# 2d motion range , find angle (Really simple, not sure what I'm missing)

1. Sep 28, 2014

### Chas3down

1. The problem statement, all variables and given/known data
Firing something at 40m/s at angle X, it lands 65meters away, give 2 angles it could be.. (Assume g=10m/s^2)(Fired at y=0)(No air resistance)

2. Relevant equations

D = v^2/g sin(2x)

3. The attempt at a solution

d= v^2/g sin(2x)

65 = 40^2/10 sin(2x)

650/1600 = sin(2x)

13/32 = sin(2x)

arcsin(13/32)/2 = x
23.97/2 = x

x = 11.985
and
x = 90-11.985

But it's wrong?

Heres another form it could be in, but don't know where to go from here..
13/32 = 2sinxcosx
13/64 = sinxcosx

2. Sep 28, 2014

### Orodruin

Staff Emeritus

3. Sep 28, 2014

### Chas3down

There isn't one, it just says if it is correct or not (anwser must be exact)

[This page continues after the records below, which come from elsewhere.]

-- ==== Sys2Proof/Tests/Slice0.lean ====
section
/-! SUPPORT. The model's own tests: ill-formed commands, the spec's worked examples, and for each statement that has
hypotheses a state and operands that meet them, with the answer that the command gives there. -/

namespace Sys2Proof.Tests

open Sys2Proof Sys2Proof.Machine

-- One proof after another: the stacks of many kernel checks at once do not fit the sandbox.
set_option Elab.async false

/-! ### A small show -/

/-- A cue number from its major number and point. -/
def cn (m p : Nat) : CueNum := .ofNat 24 (256 * m + p)

/-- An ATTACHED link. -/
def up : Link := { Link.reset with attached := true, timer := 1200 }

/-- A PLAY action on region 0. -/
def playSpec : PlaySpec :=
  { region := 0, inWord := 4, out := none, loop := none, loops := 0, stem := 3, priority := 1, level := .db (-60),
    fadeIn := 0, group := 5, stopAtEnd := false }

/-- A cue of a number, trigger, pre-wait and actions. -/
def cueAt (n : CueNum) (tr : Trigger) (pre : Nat) (acts : List Action) : Cue :=
  { num := n, label := [0x41], trigger := tr, preWait := pre, followDelay := 0, actions := acts }

/-- Cue 1.0 waits, cue 2.0 follows nothing and has nothing to do, cue 3.0 has a GO trigger and a voice. -/
def cues : List Cue :=
  [cueAt (cn 1 0) .go 40 [], cueAt (cn 2 0) (.marker (cn 9 0) 1) 0 [], cueAt (cn 3 0) .go 0 [.play playSpec]]

/-- A zone with no call. -/
def zoneOn (o : OutputNo) : Zone :=
  { output := o, leveler := 0, duck := 0, phase := .clear, peak := 0, carried := none }

/-- A READY show: O0 MAIN, O1 FOLDBACK, O2 and O3 RELAY, two regions, three cues, one scene, all links ATTACHED, the
edit hold with CONSOLE and the playhead on cue 1.0. -/
def show0 : State :=
  { State.reset with
    smi := { State.reset.smi with regions := [⟨100, 1000⟩, ⟨0, 16⟩] },
    store := { state := .ready, cues := cues, scenes := [⟨7, [⟨0, 0, .db (-30)⟩]⟩], holder := some .console },
    seq := { State.reset.seq with playhead := some (cn 1 0) },
    mix := { State.reset.mix with
      classes := (((State.reset.mix.classes.set 0 .main).set 1 .foldback).set 2 .relay).set 3 .relay },
    relay := { State.reset.relay with zones := [zoneOn 2, zoneOn 3] },
    links := { console := up, prompt := up, monitor := up } }

/-- The state that a command leaves. -/
def run (c : Instr) (s : State) : State :=
  match exec c s with
  | .next t => t
  | _ => s

/-- The result and payload that a link's slot holds. -/
def answer (l : Role) (s : State) : Option (Result × List Byte) := (s.link l).slot.map fun r => (r.result, r.payload)

/-- The kinds in a link's queue. -/
def kinds (l : Role) (s : State) : List EventKind := (s.link l).queue.map (·.kind)

/-- A link's request reaches its block in every state with the links and the time of `show0`. -/
theorem serves_of {s : State} {l : Role} {code : Byte} (hl : s.links = show0.links) (ht : s.timing = show0.timing)
    (hp : permitted code l = true) : Serves l code s :=
  ⟨by rw [ht]; rfl, by unfold State.link; rw [hl]; cases l <;> rfl, hp⟩
/-- Every request that the table grants reaches its block in `show0`, and in `show0` with other contents. -/
theorem witness_Serves (l : Role) (code : Byte) (hp : permitted code l = true) : Serves l code show0 :=
  serves_of rfl rfl hp

/-! ### Ill-formed commands -/

theorem test_badFrame_wellFormed :
    (Instr.badFrame .console [0x10, 0x01, 0x07, 0, 0]).wellFormed = true ∧
      (Instr.badFrame .console [0x10, 0x01, 0x07, 0, 1, 1]).wellFormed = false := by decide
theorem test_unknownRequest_wellFormed :
    (Instr.unknownRequest .prompt 0x7F 1).wellFormed = true ∧ (Instr.unknownRequest .prompt 0x20 1).wellFormed = false := by
  decide
theorem test_putCue_wellFormed :
    (Instr.putCue .console 1 []).wellFormed = false ∧ (Instr.putCue .console 1 [0x000B0000]).wellFormed = false ∧
      (Instr.putScene .console 1 [0x00030001, 5]).wellFormed = false ∧
      (Instr.putScene .console 1 [0x00030001, 5, 0]).wellFormed = true := by decide
theorem test_transfer_wellFormed :
    (Instr.voiceFetchComplete []).wellFormed = false ∧ (Instr.loadReadComplete []).wellFormed = false ∧
      (Instr.voiceFetchComplete [0]).wellFormed = true := by decide
theorem test_ids_wellFormed :
    (Instr.prewaitEnd 0).wellFormed = false ∧ (Instr.followExpiry 0).wellFormed = false ∧
      (Instr.callGateExpiry 0).wellFormed = false := by decide
theorem test_audioFrame_wellFormed :
    (Instr.audioFrame (Vector.replicate 16 0) [1, 1]).wellFormed = false ∧
      (Instr.audioFrame (Vector.replicate 16 0) [1, 0]).wellFormed = true := by decide
theorem test_table_words_spell_nothing :
    decodeTableWord 0 0 = none ∧ (State.reset.withFetchWord 8 0x20).pending = [] := by decide

/-! ### Frames (R169, R170, R178) -/

/-- GO with the expected number 3.0 and tag 0x5A, written out from R178. -/
theorem test_decode_go :
    decodeTransaction .prompt [0x10, 0x20, 0x5A, 0, 3, 0, 3, 0] = .go .prompt 0x5A (some (cn 3 0)) ∧
      decodeTransaction .prompt [0x10, 0x20, 0x5A, 0, 0] = .go .prompt 0x5A none ∧
      decodeTransaction .prompt [0x20] = .readResponse .prompt ∧
      decodeTransaction .console [0x10, 0x40, 1, 0, 8, 0x19, 2, 0xFF, 0xC4, 0, 0, 0x07, 0xD0] =
        .setLevel .console 1 0x19 2 0xFFC4 2000 := by decide
/-- A transaction with no byte is answered as a malformed frame (log 27). -/
theorem test_decode_nothing :
    decodeTransaction .prompt [] = .badFrame .prompt [] ∧
      answer .prompt (run (.badFrame .prompt []) show0) = some (.badFrame, []) := by decide
theorem witness_DecodeOfEncode :
    (Instr.setLevel .console 1 0x19 2 0xFFC4 2000).wellFormed = true ∧
      (Instr.setLevel .console 1 0x19 2 0xFFC4 2000).sender = some .console ∧
      encodeTransaction (.setLevel .console 1 0x19 2 0xFFC4 2000) =
        some [0x10, 0x40, 1, 0, 8, 0x19, 2, 0xFF, 0xC4, 0, 0, 0x07, 0xD0] := by decide

/-! ### Levels and gains: the worked examples of chapter 5 -/

theorem test_gains :
    gainOf 0 = 16384 ∧ gainOf (-60) = 8211 ∧ gainOf (-610) = 15 ∧ gainOf (-580) = 21 ∧ gainOf 20 = 20626 ∧
      gainOf (-200) = 1638 ∧ magnitudeOf (-30) = 5938679 := by decide
theorem test_products :
    product 2000000 8211 = 1002319 ∧ product (-8192) 8211 = -4105 ∧ product 1002319 8211 = 502322 ∧
      product 3000000 1638 = 299927 ∧ product 802249 20626 = 1009960 := by decide
theorem test_ramps :
    scale240 1002319 239 = 998142 ∧ scale240 1002319 120 = 501159 ∧ scale240 4000000 239 = 3983333 ∧
      scale240 4000000 181 = 3016666 := by decide
theorem test_fade_steps :
    fadeLevel (.db (-200)) (.db (-600)) 8 3000 = .db (-201) ∧ fadeLevel (.db (-200)) .off 3000 3000 = .off := by decide
theorem test_ceiling : clampCeiling (-30) (sat24 9000000) = 5938679 := by decide
theorem witness_GainAndMagnitude : (-960 : Int) ≤ -960 ∧ gainOf (-960) = 0 ∧ gainOf 120 = 65226 ∧ magnitudeOf 0 = 8388607 := by
  decide
theorem witness_FadeLevelLaw : (7 : Nat) < 10 ∧ fadeLevel .off (.db 0) 7 10 = .db (-288) ∧
    fadeLevel (.db 0) .off 7 10 = .db (-672) := by decide
/-! ### The whole part -/

theorem witness_StepTakesFront : State.reset.pending = [] := rfl
/-- A command that waits in front of `show0`, for the statements about a step. -/
theorem witness_StepKeeps (c : Instr) (t : State) (h : exec c show0 = .next t) :
    step { show0 with pending := [c] } = exec c { show0 with pending := [] } ∧ exec c show0 = .next t := ⟨rfl, h⟩
theorem witness_LinksOk : LinksOk show0 := by
  refine ⟨by unfold Link.ok; decide, by unfold Link.ok; decide, by unfold Link.ok; decide, ?_, ?_⟩
  · intro r _; cases r <;> rfl
  · intro ld h; cases h
theorem witness_FadesOk : FadesOk show0 := by unfold FadesOk; decide
theorem witness_FifosOk : FifosOk show0 := by unfold FifosOk; decide
theorem witness_PlayheadOk : PlayheadOk show0 := by intro n h; cases h; decide
theorem witness_TableOk : TableOk show0 := by unfold TableOk; decide
theorem witness_StoreOk : StoreOk show0 := by
  refine ⟨by decide, by decide, by decide, by decide, by decide, by decide, ?_⟩
  intro ld h hl; cases hl
theorem witness_SettingsHaveTheirWriters :
    (run (.go .prompt 1 none) show0).seq.stamp ≠ show0.seq.stamp ∧
      (run (.setOffset .console 1 0 1 5) show0).foldback.offsets ≠ show0.foldback.offsets ∧
      (run (.setCeiling .console 1 1 0xFFE2) show0).foldback.ceilings ≠ show0.foldback.ceilings ∧
      (run (.setAccessDelay .console 1 99) show0).smi.tacc = 90 ∧
      (run (.setLeveler .console 1 ⟨0, 0, 0, 0, 0⟩) show0).relay.leveler ≠ show0.relay.leveler ∧
      (run (.setStopTimes .prompt 1 0 0) show0).showStop.tStop = 0 ∧
      (run (.setPresence .monitor 1 0) show0).links.monitor.tPres = 250 := by decide
theorem witness_SettingsHaveTheirWriters_zones :
    show0.zone? 1 = some (zoneOn 3) ∧ (run .windowEnd show0).zone? 1 = some (zoneOn 3) ∧
      zoneHeld { show0 with showStop := { show0.showStop with state := .resuming } } (zoneOn 3) = true := by decide
theorem witness_MonitorReachesFoldbackOnly :
    (Instr.setTrim .monitor 1 0 0 0).sender = some .monitor ∧ show0.mix.classes[0] ≠ .foldback ∧
      answer .monitor (run (.setTrim .monitor 1 0 0 0) show0) = some (.notPermitted, []) ∧
      (run (.setTrim .monitor 1 1 0xFFE2 0) show0).mix.trims[1] = .db (-30) := by decide
theorem witness_MonitorReachesFoldbackOnly_fades :
    (run (.setTrim .monitor 1 1 0xFFE2 5) show0).fades.map (·.target) = [.trim 1] ∧
      (run (.setTrim .monitor 1 0 0xFFE2 5) show0).fades = [] ∧
      (run (.setLevel .monitor 1 7 2 0 5) show0).fades = [] := by decide

/-- The cue of a record within its ranges at their ends. -/
def wideCue : Cue :=
  { num := cn 9999 9, label := [0x20, 0x7E], trigger := .marker (cn 1 0) 255, preWait := 600000, followDelay := 600000,
    actions := [.play { region := 1023, inWord := 16777215, out := some 16777216, loop := some 16777215, loops := 255,
                        stem := 23, priority := 2, level := .off, fadeIn := 600000, group := 63, stopAtEnd := true },
      .stop (.cue (cn 1 0)) 600000, .voiceFade 63 (.db (-960)) 0 true, .level 39 31 (.db 100) 1, .scene 999 0,
      .trim 31 .off 0, .foldbackMode 31 (.follow 31),
      .call { region := 0, inWord := 0, out := none, zones := 0x8000, priority := 3, page := 60, depth := 600 }] }
theorem witness_RecordsReadBack_cue : CueOk wideCue := by
  refine ⟨by decide, by decide, by decide, ?_, by unfold TimeOk; decide, by unfold TimeOk; decide, by decide, ?_⟩
  · show validCueNum (cn 1 0) = true; decide
  · intro a ha
    simp only [wideCue, List.mem_cons, List.not_mem_nil, or_false] at ha
    rcases ha with rfl | rfl | rfl | rfl | rfl | rfl | rfl | rfl <;>
      (simp [ActionOk, PlayOk, CallOk, OptionalOk, LevelOk, TimeOk, StopTargetOk, Config.maxTime]; try decide)
theorem witness_RecordsReadBack_words :
    readCueRecord [] wideCue.words = .ok wideCue ∧ wideCue.words.length = 59 ∧
      (∀ a ∈ wideCue.actions, wordCheck [] a = true) := by decide
theorem witness_RecordsReadBack_scene :
    SceneOk ⟨999, [⟨39, 31, .off⟩, ⟨0, 0, .db 100⟩]⟩ ∧
      readSceneRecord (Scene.words ⟨999, [⟨39, 31, .off⟩, ⟨0, 0, .db 100⟩]⟩) = .ok ⟨999, [⟨39, 31, .off⟩, ⟨0, 0, .db 100⟩]⟩ := by
  refine ⟨⟨by decide, by decide, by decide, by decide, by decide, ?_⟩, by decide⟩
  intro e he
  simp only [List.mem_cons, List.not_mem_nil, or_false] at he
  rcases he with rfl | rfl
  · exact .inl rfl
  · exact .inr ⟨100, rfl, by decide, by decide⟩

/-- Fields out of their ranges, a pair named twice, 17 RELAY outputs and a region past the end are not read. -/
theorem witness_RecordsReadBack_refused :
    readCueRecord [] ({ wideCue with preWait := 600001 }).words = .error 0 ∧
      readPlay (Action.play playSpec).words = some playSpec ∧
      readPlay (Action.play { playSpec with priority := 3 }).words = none ∧
      readSceneRecord (Scene.words ⟨5, [⟨0, 0, .off⟩, ⟨0, 0, .off⟩]⟩) = .error 2 ∧
      readHeader [0x4B310000, 0x33333333, 0x33333333, 0x30000000] = .error .tooManyRelay ∧
      readRegions [16777215, 1] = some [⟨16777215, 1⟩] ∧ readRegions [16777215, 2] = none := by decide

/-! ### Links -/

/-- `show0` with the prompt link DETACHED and a response in the console's slot. -/
def show1 : State :=
  { show0 with links := { show0.links with
    console := { up with slot := some ⟨0x06, 9, .accepted, [1, 2]⟩, timer := 0 }, prompt := Link.reset } }

theorem witness_FramesAnswered :
    show1.timing.inReset = false ∧ (show1.link .console).slot = some ⟨0x06, 9, .accepted, [1, 2]⟩ ∧
      (run (.readResponse .console) show1).links.console.sdo = [6, 9, 0, 0, 0, 2, 1, 2] ∧
      (show1.link .prompt).slot = none ∧ (run (.readResponse .prompt) show1).links.prompt.sdo = [0, 0, 31, 0, 0, 0] ∧
      answer .prompt (run (.badFrame .prompt [0x10, 0x20]) show1) = some (.badFrame, []) ∧
      (run (.unknownRequest .console 0x7F 3) show1).links.console.timer = 3000 := by decide
theorem witness_RefusedBeforeTheOwner :
    requestOf (.go .prompt 5 none) = some (.prompt, 0x20, 5) ∧ (Instr.go .prompt 5 none).wellFormed = true ∧
      (show1.link .prompt).attached = false ∧ answer .prompt (run (.go .prompt 5 none) show1) = some (.notAttached, []) ∧
      permitted 0x20 .monitor = false ∧ answer .monitor (run (.go .monitor 5 none) show1) = some (.notPermitted, []) := by
  decide
theorem witness_LinkSetUp :
    answer .prompt (run (.attach .prompt 1 2) show1) = some (.badRevision, []) ∧
      answer .console (run (.attach .console 1 1) show1) = some (.accepted, [1, 1, 0x0B, 0xB8]) ∧
      (run (.attach .prompt 1 1) show1).links.prompt.attached = true ∧
      (run (.setPresence .console 1 249) show1).links.console.timer = 250 ∧
      (run (.setPresence .console 1 10001) show1).links.console.timer = 10000 ∧
      (run (.setEventMask .console 1 0xF8000001) show1).links.console.mask = 0x8000001 := by decide
theorem witness_LinkDetaches :
    (show1.link .console).attached = true ∧ (show1.link .console).timer = 0 ∧ (show1.link .monitor).timer ≠ 0 ∧
      (run (.presenceExpiry .console) show1).store.holder = none ∧
      kinds .monitor (run (.presenceExpiry .console) show1) = [.holdChanged, .linkLost] ∧
      kinds .prompt (run (.detach .console 1) show0) = [.holdChanged] := by decide
theorem witness_ReadsThatTake :
    answer .console (run (.readEvents .console 1 0) show0) = some (.accepted, [0, 0, 0]) ∧
      ((answer .monitor (run (.readEvents .monitor 1 17) (run (.go .prompt 2 none) show0))).map fun r =>
        (r.1, r.2.length)) = some (.accepted, 3 + 2 * 26) ∧
      answer .console (run (.readMeters .console 1) show0) ≠ none := by decide
theorem witness_ReadsChangeNothing :
    answer .prompt (run (.readStatus .prompt 1) show1) ≠ none ∧
      answer .console (run (.readLevels .console 1 32) show0) = some (.badField, []) ∧
      answer .console (run (.readCue .console 1 (cn 1 0) 3) show0) = some (.badField, []) ∧
      answer .console (run (.readCue .console 1 (cn 1 0) 2) show0) = some (.noSuchCue, []) ∧
      ((answer .console (run (.readCue .console 1 0 1) show0)).map (·.1)) = some .accepted ∧
      ((answer .console (run (.readScene .console 1 7 0) show0)).map (·.2)) =
        some [0, 3, 0, 1, 0, 0, 0, 7, 0, 0, 0xFF, 0xE2] ∧
      answer .console (run (.readScene .console 1 7 1) show0) = some (.noSuchScene, []) := by decide
theorem test_block_lengths :
    (statusBlock .console show0).length = 90 ∧ (runningBlock show0).length = 19 ∧ (callsBlock show0).length = 22 + 2 * 24 ∧
      voiceBytes show0 9 = 9 :: List.replicate 43 0 ∧ (levelsBlock show0 1).length = 782 ∧
      (metersBlock show0).length = 336 := by decide +kernel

With further research, it seems one angle is
"arcsin(13/32)/2" , which is what I had but in decimal form, however can't find the second angle.. , i tried 90 - arcsin(13/32)/2, 180 - arcsin(13/32)/2, 360 - arcsin(13/32)/2, - arcsin(13/32)/2, and arcsin(-13/32)/2, and arccos(13/32)/2

"90 - arcsin(13/32)/2" and "arccos(13/32)/2" work, but I am just not sure what form they want it in, probably a manipulation of 13/32 so the form would be arcsin(??)/2 for second angle

Last edited: Sep 28, 2014
4. Sep 28, 2014

### Orodruin

Staff Emeritus
This question seemed to indicate that you had compared it with a solutions manual or equivalent which had stated something else.

You can argue for this either completely through mathematics - or by physical reasoning: If the angle would be 180 - 12 degrees, would the projectile land in front of the firing point?

The mathematical approach is to note that sin(2x) = a implies that 2x = asin(a) or 2x = 180o - asin(a).